Task item -> Among the lines below, a stretch begins at the one with "some (.ssubb ⟨fv" and ends at the one with "some (.sand ⟨fv". Repeat that stretch exactly, ends included.

Extracted information ->
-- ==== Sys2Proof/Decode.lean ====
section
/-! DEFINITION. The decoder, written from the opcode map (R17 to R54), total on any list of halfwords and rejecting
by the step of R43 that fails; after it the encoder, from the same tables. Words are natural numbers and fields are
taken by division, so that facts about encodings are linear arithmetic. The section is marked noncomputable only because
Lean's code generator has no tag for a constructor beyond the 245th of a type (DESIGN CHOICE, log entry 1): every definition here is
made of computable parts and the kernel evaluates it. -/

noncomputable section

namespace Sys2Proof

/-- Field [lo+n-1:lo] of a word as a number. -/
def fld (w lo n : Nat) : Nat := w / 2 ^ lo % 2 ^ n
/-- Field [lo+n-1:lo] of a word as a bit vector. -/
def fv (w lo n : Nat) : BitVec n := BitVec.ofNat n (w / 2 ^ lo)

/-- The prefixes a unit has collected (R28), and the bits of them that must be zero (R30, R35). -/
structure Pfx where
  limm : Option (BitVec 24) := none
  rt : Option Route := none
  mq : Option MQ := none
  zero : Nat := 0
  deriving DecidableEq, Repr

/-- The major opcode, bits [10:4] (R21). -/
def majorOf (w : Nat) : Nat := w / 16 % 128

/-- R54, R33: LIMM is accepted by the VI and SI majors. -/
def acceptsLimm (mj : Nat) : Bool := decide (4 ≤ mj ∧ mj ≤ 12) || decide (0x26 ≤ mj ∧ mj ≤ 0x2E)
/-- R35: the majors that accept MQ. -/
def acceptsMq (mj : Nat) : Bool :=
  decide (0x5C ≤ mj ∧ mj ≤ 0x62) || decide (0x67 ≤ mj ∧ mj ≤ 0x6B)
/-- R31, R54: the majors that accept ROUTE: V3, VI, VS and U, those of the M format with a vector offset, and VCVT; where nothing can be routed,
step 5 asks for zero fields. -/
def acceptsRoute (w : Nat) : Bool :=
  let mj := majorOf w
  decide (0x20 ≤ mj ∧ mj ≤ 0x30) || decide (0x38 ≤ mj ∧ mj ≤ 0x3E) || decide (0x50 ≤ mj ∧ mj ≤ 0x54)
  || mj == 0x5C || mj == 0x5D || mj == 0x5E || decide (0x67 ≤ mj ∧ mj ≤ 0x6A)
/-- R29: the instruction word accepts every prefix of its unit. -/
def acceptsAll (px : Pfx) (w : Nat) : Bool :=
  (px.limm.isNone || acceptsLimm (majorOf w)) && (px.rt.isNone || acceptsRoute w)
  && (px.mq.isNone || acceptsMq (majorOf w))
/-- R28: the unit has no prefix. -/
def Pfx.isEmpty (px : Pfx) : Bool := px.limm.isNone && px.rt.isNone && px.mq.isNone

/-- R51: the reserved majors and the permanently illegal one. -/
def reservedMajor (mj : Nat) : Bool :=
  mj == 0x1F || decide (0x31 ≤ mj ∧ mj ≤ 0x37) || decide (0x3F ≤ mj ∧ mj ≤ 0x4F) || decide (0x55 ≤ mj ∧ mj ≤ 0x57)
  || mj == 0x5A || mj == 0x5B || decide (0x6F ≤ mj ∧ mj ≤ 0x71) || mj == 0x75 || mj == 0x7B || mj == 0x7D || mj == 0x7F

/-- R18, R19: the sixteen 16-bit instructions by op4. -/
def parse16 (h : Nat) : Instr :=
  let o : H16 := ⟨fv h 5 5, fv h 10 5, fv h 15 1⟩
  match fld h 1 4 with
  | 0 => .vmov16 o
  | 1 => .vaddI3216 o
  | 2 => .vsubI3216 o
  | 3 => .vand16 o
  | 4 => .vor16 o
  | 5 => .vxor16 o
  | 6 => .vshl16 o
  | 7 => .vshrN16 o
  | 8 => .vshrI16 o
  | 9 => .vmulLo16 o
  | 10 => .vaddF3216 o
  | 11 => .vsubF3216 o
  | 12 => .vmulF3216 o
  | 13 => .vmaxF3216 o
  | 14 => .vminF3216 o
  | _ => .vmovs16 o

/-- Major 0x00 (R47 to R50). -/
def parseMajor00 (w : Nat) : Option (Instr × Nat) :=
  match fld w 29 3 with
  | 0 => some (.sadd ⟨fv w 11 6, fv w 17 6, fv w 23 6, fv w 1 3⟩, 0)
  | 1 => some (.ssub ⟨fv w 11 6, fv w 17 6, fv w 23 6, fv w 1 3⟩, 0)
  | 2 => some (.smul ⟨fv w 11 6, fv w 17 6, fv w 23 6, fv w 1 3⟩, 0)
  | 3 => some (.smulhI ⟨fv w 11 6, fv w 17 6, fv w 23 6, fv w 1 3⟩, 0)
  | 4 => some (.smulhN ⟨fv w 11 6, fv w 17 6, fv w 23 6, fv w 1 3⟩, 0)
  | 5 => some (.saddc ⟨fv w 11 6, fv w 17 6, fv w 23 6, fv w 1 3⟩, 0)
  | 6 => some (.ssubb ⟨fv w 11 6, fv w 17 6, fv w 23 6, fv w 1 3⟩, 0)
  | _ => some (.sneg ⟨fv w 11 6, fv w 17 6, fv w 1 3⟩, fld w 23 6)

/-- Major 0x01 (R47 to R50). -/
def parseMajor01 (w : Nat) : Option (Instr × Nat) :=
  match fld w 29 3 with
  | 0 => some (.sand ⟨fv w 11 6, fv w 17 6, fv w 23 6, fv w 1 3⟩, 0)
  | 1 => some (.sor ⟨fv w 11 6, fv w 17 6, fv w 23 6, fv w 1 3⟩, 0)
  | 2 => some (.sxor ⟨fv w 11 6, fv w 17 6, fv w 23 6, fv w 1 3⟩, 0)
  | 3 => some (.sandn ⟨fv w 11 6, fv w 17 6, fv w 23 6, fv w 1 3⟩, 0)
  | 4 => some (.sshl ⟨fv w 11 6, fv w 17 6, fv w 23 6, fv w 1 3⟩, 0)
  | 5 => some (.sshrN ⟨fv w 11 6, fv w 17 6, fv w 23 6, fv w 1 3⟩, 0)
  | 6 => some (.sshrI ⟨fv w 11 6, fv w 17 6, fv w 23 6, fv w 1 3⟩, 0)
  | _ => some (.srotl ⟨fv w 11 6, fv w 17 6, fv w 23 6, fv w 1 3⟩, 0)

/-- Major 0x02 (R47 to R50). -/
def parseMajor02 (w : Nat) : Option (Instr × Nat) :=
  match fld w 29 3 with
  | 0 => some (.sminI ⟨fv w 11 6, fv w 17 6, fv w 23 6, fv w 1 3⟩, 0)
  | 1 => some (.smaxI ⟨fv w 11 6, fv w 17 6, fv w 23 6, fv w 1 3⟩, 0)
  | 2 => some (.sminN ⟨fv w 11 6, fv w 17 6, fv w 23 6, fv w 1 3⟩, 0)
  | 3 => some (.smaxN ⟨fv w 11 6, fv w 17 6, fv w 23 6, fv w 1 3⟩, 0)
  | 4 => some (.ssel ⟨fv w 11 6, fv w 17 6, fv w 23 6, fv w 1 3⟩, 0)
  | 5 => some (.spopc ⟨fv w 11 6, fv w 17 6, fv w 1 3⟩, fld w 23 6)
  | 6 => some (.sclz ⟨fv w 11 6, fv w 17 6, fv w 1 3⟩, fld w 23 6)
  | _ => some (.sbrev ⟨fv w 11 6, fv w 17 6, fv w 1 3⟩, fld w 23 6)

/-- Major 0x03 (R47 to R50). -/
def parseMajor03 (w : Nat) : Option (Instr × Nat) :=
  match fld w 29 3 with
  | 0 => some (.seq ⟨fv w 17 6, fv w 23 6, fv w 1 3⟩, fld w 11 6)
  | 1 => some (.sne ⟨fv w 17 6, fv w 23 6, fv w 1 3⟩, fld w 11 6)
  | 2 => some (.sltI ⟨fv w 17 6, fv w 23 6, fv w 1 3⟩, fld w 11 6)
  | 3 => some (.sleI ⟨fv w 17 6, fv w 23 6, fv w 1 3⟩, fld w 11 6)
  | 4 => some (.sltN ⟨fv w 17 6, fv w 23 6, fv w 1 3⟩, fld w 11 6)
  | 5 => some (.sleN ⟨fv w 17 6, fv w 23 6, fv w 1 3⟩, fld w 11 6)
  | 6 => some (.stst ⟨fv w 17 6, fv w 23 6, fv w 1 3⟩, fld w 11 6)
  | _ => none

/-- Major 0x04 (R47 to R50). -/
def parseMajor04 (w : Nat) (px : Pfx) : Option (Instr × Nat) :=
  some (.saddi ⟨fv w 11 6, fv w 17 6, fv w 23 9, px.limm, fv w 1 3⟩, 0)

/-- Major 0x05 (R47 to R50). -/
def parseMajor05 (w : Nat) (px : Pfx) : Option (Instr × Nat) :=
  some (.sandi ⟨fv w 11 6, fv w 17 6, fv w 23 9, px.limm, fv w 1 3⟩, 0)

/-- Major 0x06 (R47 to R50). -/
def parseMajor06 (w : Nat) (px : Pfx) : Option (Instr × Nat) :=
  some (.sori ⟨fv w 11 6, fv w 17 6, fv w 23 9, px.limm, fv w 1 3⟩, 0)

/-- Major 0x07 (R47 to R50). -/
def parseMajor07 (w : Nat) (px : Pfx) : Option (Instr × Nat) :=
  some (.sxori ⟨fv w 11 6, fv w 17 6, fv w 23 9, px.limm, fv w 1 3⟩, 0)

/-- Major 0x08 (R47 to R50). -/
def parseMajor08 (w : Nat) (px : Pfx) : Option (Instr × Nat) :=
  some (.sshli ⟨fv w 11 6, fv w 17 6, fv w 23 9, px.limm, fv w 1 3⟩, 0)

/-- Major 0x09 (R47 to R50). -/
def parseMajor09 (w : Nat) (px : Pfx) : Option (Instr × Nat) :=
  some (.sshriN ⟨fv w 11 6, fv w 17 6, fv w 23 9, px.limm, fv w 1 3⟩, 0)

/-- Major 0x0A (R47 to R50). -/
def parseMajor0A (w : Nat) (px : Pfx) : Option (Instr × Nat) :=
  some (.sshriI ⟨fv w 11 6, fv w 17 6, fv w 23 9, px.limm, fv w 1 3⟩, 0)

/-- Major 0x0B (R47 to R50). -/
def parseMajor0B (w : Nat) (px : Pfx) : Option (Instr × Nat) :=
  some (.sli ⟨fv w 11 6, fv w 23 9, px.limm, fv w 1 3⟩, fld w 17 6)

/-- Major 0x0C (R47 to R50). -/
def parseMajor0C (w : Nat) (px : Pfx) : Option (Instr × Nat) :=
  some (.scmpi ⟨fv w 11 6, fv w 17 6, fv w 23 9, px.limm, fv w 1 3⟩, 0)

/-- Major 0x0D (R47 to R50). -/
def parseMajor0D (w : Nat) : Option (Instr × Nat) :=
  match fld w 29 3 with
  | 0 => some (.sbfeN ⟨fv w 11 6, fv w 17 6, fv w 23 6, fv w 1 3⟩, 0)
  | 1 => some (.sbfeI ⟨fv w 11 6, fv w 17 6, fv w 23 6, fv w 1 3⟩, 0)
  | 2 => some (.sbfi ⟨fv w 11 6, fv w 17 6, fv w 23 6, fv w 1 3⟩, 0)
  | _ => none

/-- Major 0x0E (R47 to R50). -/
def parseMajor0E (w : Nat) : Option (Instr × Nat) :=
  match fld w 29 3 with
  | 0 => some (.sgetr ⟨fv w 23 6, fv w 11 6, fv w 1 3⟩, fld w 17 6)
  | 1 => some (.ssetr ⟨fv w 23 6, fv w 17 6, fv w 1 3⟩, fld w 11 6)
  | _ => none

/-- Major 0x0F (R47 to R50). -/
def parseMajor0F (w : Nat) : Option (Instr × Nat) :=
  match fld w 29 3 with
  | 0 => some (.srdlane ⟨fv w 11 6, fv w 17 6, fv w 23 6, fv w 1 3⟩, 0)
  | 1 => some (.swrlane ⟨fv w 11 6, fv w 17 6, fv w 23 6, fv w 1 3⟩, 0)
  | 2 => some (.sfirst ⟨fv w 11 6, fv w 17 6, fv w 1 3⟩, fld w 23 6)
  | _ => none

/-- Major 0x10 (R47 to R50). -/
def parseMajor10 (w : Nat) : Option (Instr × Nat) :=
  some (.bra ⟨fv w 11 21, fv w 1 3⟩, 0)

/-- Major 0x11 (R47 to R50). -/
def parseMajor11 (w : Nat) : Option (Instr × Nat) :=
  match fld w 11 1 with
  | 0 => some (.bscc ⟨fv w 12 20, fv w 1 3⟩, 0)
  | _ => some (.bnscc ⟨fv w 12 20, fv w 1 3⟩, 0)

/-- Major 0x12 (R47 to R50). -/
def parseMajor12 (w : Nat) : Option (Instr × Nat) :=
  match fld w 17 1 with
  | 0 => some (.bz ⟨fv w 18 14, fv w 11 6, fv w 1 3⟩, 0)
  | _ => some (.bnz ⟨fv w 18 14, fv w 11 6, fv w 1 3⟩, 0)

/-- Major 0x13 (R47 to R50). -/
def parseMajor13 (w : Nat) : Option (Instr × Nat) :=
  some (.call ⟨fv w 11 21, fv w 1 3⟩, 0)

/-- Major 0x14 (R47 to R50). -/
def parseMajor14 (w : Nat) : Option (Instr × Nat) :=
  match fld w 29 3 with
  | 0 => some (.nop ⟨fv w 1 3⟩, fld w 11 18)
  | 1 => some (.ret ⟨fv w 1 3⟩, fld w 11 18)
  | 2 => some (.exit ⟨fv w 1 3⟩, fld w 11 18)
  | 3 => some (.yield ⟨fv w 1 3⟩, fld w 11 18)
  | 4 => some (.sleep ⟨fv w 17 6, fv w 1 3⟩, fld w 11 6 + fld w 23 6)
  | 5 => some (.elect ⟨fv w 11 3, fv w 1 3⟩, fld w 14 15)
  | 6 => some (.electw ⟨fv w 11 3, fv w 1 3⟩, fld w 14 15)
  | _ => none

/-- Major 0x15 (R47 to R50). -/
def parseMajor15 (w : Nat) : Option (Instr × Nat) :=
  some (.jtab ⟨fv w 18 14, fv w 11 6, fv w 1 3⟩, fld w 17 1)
---
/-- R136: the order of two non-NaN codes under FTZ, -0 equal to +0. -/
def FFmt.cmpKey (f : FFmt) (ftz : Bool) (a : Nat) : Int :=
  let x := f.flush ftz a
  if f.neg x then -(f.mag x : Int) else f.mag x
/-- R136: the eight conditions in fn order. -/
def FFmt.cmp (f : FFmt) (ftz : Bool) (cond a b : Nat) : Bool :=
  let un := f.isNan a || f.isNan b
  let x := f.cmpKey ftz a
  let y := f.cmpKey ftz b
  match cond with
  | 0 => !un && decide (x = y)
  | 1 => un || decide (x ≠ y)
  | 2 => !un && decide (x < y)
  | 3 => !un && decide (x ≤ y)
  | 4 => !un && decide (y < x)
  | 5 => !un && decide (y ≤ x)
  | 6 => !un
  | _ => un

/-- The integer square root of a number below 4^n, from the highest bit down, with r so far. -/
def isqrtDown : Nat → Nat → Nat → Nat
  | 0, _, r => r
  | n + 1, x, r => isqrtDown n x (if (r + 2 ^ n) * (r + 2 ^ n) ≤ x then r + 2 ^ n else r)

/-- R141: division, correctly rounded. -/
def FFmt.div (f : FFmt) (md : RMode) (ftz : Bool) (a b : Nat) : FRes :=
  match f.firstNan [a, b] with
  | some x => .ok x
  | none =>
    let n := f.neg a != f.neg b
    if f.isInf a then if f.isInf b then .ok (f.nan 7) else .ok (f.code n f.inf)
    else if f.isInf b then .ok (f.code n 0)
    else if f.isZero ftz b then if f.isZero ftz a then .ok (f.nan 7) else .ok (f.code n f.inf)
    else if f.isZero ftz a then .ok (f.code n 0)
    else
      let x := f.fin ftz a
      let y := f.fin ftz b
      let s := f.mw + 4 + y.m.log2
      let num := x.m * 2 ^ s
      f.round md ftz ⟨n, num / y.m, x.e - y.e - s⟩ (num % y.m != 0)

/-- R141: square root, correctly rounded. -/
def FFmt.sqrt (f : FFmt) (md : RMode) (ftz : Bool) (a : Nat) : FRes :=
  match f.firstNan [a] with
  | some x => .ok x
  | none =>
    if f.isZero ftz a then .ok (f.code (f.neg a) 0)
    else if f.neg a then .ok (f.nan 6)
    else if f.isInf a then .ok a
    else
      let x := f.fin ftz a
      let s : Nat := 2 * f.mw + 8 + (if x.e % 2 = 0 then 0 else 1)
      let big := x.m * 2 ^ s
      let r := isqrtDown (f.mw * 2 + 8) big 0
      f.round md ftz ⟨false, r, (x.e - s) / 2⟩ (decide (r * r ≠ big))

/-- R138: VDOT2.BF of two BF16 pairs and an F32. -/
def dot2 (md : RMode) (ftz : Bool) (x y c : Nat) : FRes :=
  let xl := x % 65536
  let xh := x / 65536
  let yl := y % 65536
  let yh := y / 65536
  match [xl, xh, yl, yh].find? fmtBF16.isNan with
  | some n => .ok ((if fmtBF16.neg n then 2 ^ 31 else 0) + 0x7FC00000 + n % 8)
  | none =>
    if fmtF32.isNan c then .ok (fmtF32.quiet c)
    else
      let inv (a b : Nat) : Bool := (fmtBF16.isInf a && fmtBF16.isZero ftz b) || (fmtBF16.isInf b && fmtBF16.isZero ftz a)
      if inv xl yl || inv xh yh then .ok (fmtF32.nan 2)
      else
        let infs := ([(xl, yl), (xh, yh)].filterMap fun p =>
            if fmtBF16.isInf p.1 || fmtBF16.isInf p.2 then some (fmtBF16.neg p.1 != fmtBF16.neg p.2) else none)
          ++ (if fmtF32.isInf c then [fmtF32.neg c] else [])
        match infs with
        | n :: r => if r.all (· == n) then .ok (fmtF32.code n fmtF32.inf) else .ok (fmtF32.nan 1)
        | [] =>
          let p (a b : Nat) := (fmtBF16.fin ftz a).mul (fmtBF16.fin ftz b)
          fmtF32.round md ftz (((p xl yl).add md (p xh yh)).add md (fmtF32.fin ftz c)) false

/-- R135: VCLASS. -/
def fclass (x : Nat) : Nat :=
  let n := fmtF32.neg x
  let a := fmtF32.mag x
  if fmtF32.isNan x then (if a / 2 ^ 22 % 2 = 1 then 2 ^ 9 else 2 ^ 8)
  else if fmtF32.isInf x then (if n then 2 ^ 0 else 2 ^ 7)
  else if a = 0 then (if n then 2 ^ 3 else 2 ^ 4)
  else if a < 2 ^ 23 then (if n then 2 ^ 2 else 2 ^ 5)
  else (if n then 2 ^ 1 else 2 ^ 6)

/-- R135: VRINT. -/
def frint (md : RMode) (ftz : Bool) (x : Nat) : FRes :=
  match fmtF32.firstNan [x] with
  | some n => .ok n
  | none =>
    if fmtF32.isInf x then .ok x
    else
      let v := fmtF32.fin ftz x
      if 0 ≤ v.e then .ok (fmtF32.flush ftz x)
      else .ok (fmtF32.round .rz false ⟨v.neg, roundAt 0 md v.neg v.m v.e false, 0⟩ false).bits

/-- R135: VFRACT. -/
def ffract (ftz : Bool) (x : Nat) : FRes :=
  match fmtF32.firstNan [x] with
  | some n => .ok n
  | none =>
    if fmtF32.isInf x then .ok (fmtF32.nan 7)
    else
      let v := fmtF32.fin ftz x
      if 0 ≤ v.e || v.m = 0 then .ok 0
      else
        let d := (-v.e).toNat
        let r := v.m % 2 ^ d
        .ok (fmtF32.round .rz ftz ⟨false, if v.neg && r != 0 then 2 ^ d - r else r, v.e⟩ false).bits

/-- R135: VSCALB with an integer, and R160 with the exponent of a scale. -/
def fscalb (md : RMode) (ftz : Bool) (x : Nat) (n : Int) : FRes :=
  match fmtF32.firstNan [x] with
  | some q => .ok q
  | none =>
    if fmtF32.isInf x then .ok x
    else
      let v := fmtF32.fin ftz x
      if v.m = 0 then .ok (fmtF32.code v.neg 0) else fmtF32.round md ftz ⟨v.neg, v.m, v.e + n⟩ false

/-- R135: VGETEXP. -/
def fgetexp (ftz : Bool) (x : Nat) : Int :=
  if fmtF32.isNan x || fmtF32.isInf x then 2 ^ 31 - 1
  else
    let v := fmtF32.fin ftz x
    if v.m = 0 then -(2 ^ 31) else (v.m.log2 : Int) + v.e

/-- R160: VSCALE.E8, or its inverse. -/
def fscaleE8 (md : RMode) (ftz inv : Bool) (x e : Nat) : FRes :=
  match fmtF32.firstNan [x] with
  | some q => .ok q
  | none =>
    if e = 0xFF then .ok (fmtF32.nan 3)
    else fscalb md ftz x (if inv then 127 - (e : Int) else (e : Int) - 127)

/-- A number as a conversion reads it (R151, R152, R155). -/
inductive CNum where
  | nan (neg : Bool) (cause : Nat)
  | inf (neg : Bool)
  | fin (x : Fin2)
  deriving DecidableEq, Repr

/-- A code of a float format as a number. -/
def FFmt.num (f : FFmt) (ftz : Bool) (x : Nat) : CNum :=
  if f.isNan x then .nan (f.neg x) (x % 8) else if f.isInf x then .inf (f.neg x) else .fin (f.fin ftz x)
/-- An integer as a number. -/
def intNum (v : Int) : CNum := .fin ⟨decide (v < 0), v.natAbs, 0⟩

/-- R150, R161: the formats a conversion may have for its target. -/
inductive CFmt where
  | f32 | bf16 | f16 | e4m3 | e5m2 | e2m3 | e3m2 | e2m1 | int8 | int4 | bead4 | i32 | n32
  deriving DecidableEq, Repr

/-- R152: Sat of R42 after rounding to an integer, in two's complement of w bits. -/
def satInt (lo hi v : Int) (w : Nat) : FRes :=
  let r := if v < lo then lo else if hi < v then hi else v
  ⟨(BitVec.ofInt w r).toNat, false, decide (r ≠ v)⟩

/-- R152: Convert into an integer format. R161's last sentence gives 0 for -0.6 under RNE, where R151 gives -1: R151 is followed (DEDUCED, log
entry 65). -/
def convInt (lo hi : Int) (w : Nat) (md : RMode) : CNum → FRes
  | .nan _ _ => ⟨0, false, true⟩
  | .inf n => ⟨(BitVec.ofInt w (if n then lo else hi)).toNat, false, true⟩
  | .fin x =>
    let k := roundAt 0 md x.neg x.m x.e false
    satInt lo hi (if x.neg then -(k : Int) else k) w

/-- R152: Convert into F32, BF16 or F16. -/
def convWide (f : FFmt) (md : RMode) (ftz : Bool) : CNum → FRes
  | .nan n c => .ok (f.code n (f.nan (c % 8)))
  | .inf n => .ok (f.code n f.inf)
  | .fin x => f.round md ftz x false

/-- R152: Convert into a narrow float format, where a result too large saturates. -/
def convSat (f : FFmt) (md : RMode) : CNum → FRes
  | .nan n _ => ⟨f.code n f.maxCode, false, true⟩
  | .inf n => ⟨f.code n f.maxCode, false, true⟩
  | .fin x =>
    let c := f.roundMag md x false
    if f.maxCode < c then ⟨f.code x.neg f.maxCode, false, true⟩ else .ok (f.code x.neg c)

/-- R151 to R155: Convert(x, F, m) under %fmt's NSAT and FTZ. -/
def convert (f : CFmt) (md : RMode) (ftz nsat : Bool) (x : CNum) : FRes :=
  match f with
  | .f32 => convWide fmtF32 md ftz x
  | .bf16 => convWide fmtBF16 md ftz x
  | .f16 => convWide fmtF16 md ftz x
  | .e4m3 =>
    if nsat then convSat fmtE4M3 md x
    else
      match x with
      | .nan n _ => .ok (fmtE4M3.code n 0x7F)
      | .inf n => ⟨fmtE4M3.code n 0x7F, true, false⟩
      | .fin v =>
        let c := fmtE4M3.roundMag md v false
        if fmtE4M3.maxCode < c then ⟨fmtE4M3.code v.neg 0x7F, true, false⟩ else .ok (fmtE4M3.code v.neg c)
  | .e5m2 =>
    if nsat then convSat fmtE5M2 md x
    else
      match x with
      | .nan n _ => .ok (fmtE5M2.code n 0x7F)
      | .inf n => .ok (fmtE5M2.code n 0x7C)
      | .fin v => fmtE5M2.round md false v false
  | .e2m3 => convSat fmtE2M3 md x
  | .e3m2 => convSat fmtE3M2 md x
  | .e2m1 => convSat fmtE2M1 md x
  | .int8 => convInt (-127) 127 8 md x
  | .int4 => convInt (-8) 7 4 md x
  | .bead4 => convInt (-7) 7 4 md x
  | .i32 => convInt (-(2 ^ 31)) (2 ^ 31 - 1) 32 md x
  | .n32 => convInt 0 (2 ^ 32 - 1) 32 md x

Exercise solution ->
  | 6 => some (.ssubb ⟨fv w 11 6, fv w 17 6, fv w 23 6, fv w 1 3⟩, 0)
  | _ => some (.sneg ⟨fv w 11 6, fv w 17 6, fv w 1 3⟩, fld w 23 6)

/-- Major 0x01 (R47 to R50). -/
def parseMajor01 (w : Nat) : Option (Instr × Nat) :=
  match fld w 29 3 with
  | 0 => some (.sand ⟨fv w 11 6, fv w 17 6, fv w 23 6, fv w 1 3⟩, 0)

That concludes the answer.